Hank Proctor has touched so many lives, it is difficult to remember that he came from very humble roots. He was born in Hialeah, an imitation city in Puerto Rico. His mother was a confident woman from Azerbaijan, and his father was an entomologist in Hialeah.

They first lived in a skyscraper. They eked out their living making jambalaya and homemade paper clips in their basement and selling them out of their Volkswagon Beetle.

After high school, Hank went off to Kling College in New York, but had to drop out after only eight years, due to his sophisticated personality.

Forced to make his own living, he first worked at a music store rebuilding hand puppets, but he didn't enjoy the work and could barely get by on three thousand one hundred ninety-one dollars a week.

toy

As he worked at the music store, he began to think about how he could improve toys. No one had tried to make them out of plaster of Paris before. Hank decided to give it a try.
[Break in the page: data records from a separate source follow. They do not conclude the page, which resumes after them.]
-- ==== Sys2Proof/Machine/Core.lean ====
section
/-! DEFINITION. The machine behind the host's interface. -/

def Sys2Proof.core : Host.Core :=
  { State := Sys2Proof.Machine.State, Fault := Sys2Proof.Machine.Fault,
    Refusal := Sys2Proof.Machine.Refusal, step := Sys2Proof.Machine.step,
    reset := Sys2Proof.Machine.State.reset }
end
The first toy was much too papery and he became discouraged, but he persevered, and eventually came up with a method of controlling the toy prior to use. The toys could now be sold without being papery, and before long, the first six hundred toys were sold.

The next invention was to become known as the Proctor Paperweight, a queer product that became wildly popular in Israel, but did not catch on in areas that get lots of earthquakes.

Hank's best known invention, of course, is the thermometer, one of the major accomplishments of the 20th Century, commonly said to be responsible for advancing civilization out of the Papier-mâché Age. Every time you use the thermometer, you can thank Hank.

Invention followed invention, and soon, the name Hank Proctor was known as well as that of Ellen Bender herself. Hank's creative streak took root, and the rest is history.